The main subjects of mathematics mainly come from the needs of commercial calculation, understanding the relationship between numbers, measuring land and predicting astronomical events. These four requirements are generally related to a wide range of sub-fields in mathematics, such as quantity, structure, space and change (that is, arithmetic, algebra, geometry and analysis). In addition to the above-mentioned main concerns, there are sub-fields used to explore the relationship between the core of mathematics and other fields: to logic, to set theory (foundation), to empirical mathematics in different sciences (applied mathematics), and to the rigorous study of uncertainty in modern times.
amount
The study of quantity begins with numbers, and at the beginning is the familiar arithmetic operations of natural numbers and integers and those described in arithmetic.
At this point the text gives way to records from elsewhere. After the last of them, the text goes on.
-- ==== Sys2Proof/Machine/Ops.lean ====
section
/-! DEFINITION. The named operations on the state: one accessor and one update for each kind of record, the acceptance
order, the reservations and free count, the loads, stamps, trace entries, fault records and notices. -/

namespace Sys2Proof.Machine

/-! ### Reading and writing one item of a collection -/

def PerWindow.get (x : PerWindow α) : Window → α
  | .w1 => x.w1 | .w2 => x.w2 | .w3 => x.w3 | .w4 => x.w4 | .w5 => x.w5 | .w6 => x.w6

def PerWindow.set (x : PerWindow α) (w : Window) (v : α) : PerWindow α :=
  match w with
  | .w1 => { x with w1 := v } | .w2 => { x with w2 := v } | .w3 => { x with w3 := v }
  | .w4 => { x with w4 := v } | .w5 => { x with w5 := v } | .w6 => { x with w6 := v }

def PerPrinter.get (x : PerPrinter α) : Printer → α
  | .p1 => x.p1 | .p2 => x.p2 | .p3 => x.p3 | .p4 => x.p4

def PerPrinter.set (x : PerPrinter α) (p : Printer) (v : α) : PerPrinter α :=
  match p with
  | .p1 => { x with p1 := v } | .p2 => { x with p2 := v } | .p3 => { x with p3 := v } | .p4 => { x with p4 := v }

def PerStock.get (x : PerStock α) : Stock → α
  | .ticket => x.ticket | .coupon => x.coupon

def PerStock.set (x : PerStock α) (k : Stock) (v : α) : PerStock α :=
  match k with
  | .ticket => { x with ticket := v } | .coupon => { x with coupon := v }

def PerTender.get (x : PerTender α) : Tender → α
  | .cash => x.cash | .card => x.card | .warrant => x.warrant | .voucher => x.voucher

def PerTender.set (x : PerTender α) (t : Tender) (v : α) : PerTender α :=
  match t with
  | .cash => { x with cash := v } | .card => { x with card := v }
  | .warrant => { x with warrant := v } | .voucher => { x with voucher := v }

def PerLink.get (x : PerLink α) : Link → α
  | .window w => x.window.get w | .office => x.office

def PerLink.set (x : PerLink α) (l : Link) (v : α) : PerLink α :=
  match l with
  | .window w => { x with window := x.window.set w v } | .office => { x with office := v }

def PerWindow.map (f : α → β) (x : PerWindow α) : PerWindow β :=
  ⟨f x.w1, f x.w2, f x.w3, f x.w4, f x.w5, f x.w6⟩

def PerPrinter.map (f : α → β) (x : PerPrinter α) : PerPrinter β := ⟨f x.p1, f x.p2, f x.p3, f x.p4⟩

def PerStock.map (f : α → β) (x : PerStock α) : PerStock β := ⟨f x.ticket, f x.coupon⟩

def PerTender.map (f : α → β) (x : PerTender α) : PerTender β := ⟨f x.cash, f x.card, f x.warrant, f x.voucher⟩

/-- The windows, printers, stock types and magazines in their order. -/
def allWindows : List Window := [.w1, .w2, .w3, .w4, .w5, .w6]
def allPrinters : List Printer := [.p1, .p2, .p3, .p4]
def allStocks : List Stock := [.ticket, .coupon]
def allMags : List MagId := allPrinters.flatMap fun p => allStocks.map fun k => ⟨p, k⟩

/-- Whether a reference is a carried notice (R41). -/
def NoticeRef.isCarried (r : NoticeRef) : Bool := r.target = .carried

/-- Whether a job in this state holds a reservation (R64). -/
def JobState.reserved : JobState → Bool
  | .feeding | .printing | .delivering => true
  | .queued | .staged | .inDoubt => false

namespace State

def window (s : State) (w : Window) : WindowRec := s.windows.get w
def shift (s : State) (w : Window) : ShiftRec := (s.windows.get w).shift
def printer (s : State) (p : Printer) : PrinterRec := s.printers.get p
def lineRec (s : State) (p : Printer) : LineRec := s.lines.get p
def mag (s : State) (m : MagId) : Magazine := (s.magazines.get m.printer).get m.stock
def link (s : State) (l : Link) : LinkRec := s.links.get l

def modWindow (s : State) (w : Window) (f : WindowRec → WindowRec) : State :=
  { s with windows := s.windows.set w (f (s.windows.get w)) }
def modShift (s : State) (w : Window) (f : ShiftRec → ShiftRec) : State :=
  s.modWindow w fun r => { r with shift := f r.shift }
def modPrinter (s : State) (p : Printer) (f : PrinterRec → PrinterRec) : State :=
  { s with printers := s.printers.set p (f (s.printers.get p)) }
def modLine (s : State) (p : Printer) (f : LineRec → LineRec) : State :=
  { s with lines := s.lines.set p (f (s.lines.get p)) }
def modMag (s : State) (m : MagId) (f : Magazine → Magazine) : State :=
  { s with magazines := s.magazines.set m.printer ((s.magazines.get m.printer).set m.stock (f (s.mag m))) }
def modStock (s : State) (k : Stock) (f : StockSettings → StockSettings) : State :=
  { s with stock := s.stock.set k (f (s.stock.get k)) }
def modLink (s : State) (l : Link) (f : LinkRec → LinkRec) : State :=
  { s with links := s.links.set l (f (s.links.get l)) }

/-! ### The job table (R23 to R30) -/

/-- The active job of a tag. -/
def findJob (s : State) (t : Tag) : Option Job := s.jobs.find? (·.tag = t)

/-- Change the record of an active job; its place in the acceptance order stays (R28). -/
def modJob (s : State) (t : Tag) (f : Job → Job) : State :=
  { s with jobs := s.jobs.map fun j => if j.tag = t then f j else j }

/-- Take a job out of the acceptance order (R28). -/
def dropJob (s : State) (t : Tag) : State := { s with jobs := s.jobs.filter (·.tag ≠ t) }

/-- The number of a window's active jobs. -/
def activeJobs (s : State) (w : Window) : Nat := s.jobs.countP (·.tag.window = w)

/-- The number of a window's carried notices (R41). -/
def carried (s : State) (w : Window) : Nat := (s.window w).notices.countP (·.isCarried)

/-- A window's load (R27). -/
def load (s : State) (w : Window) : Nat := s.activeJobs w + s.carried w

/-! ### Reservations and the free count (R64) -/

/-- The reservations: the jobs in FEEDING, PRINTING or DELIVERING (R64). -/
def reservations (s : State) : Nat := s.jobs.countP (·.state.reserved)

/-- The free count of the exception list (R64). -/
def free (s : State) : Nat := Config.maxExceptions - s.exceptions.length - s.reservations

end State

end Sys2Proof.Machine
end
In number theory, the deeper properties of integers are studied, including famous results, such as Fermat's last theorem. Number theory also includes two unsolved problems that are widely discussed: twin prime conjecture and Goldbach conjecture.
When the number system is further developed, integers are considered as a subset of rational numbers and included in real numbers, and continuous quantities are represented by real numbers. Real numbers can be further extended to complex numbers. Further generalization of numbers can continue to include quaternions and octal numbers. The consideration of natural numbers will also lead to over-limit numbers, which formulizes the concept of counting to infinity. Another research field is its size, which leads to cardinality and another infinite concept: Avery number, which allows meaningful comparison between the sizes of infinite sets.
structure
Many mathematical objects, such as sets of numbers and functions, have internal structures. The structural properties of these objects are discussed in groups, rings, bodies and other abstract systems that are themselves objects. This is the field of abstract algebra. Here is a very important concept, that is, vector, which is extended to vector space and studied in linear algebra. The study of vector combines three basic fields of mathematics: quantity, structure and space. Vector analysis extends it to the fourth basic field, namely change.
space
The study of space comes from geometry, especially Euclidean geometry. Trigonometry combines space and numbers, including the famous Pythagorean theorem. Nowadays, the study of space extends to higher dimensional geometry, non-Euclidean geometry (which plays a central role in general relativity) and topology. Numbers and spaces play an important role in analytic geometry, differential geometry and algebraic geometry. In differential geometry, there are concepts such as fiber bundle and calculation on manifold. Algebraic geometry has the description of geometric objects such as polynomial equation solution set, which combines the concepts of number and space; There is also the study of topological groups, which combines structure and space. Lie groups are used to study space, structure and change. Among its many branches, topology is probably the most advanced field in mathematics in the twentieth century, which includes the long-standing Poincare conjecture and the controversial four-color theorem, which has only been proved by computers and never verified by manpower.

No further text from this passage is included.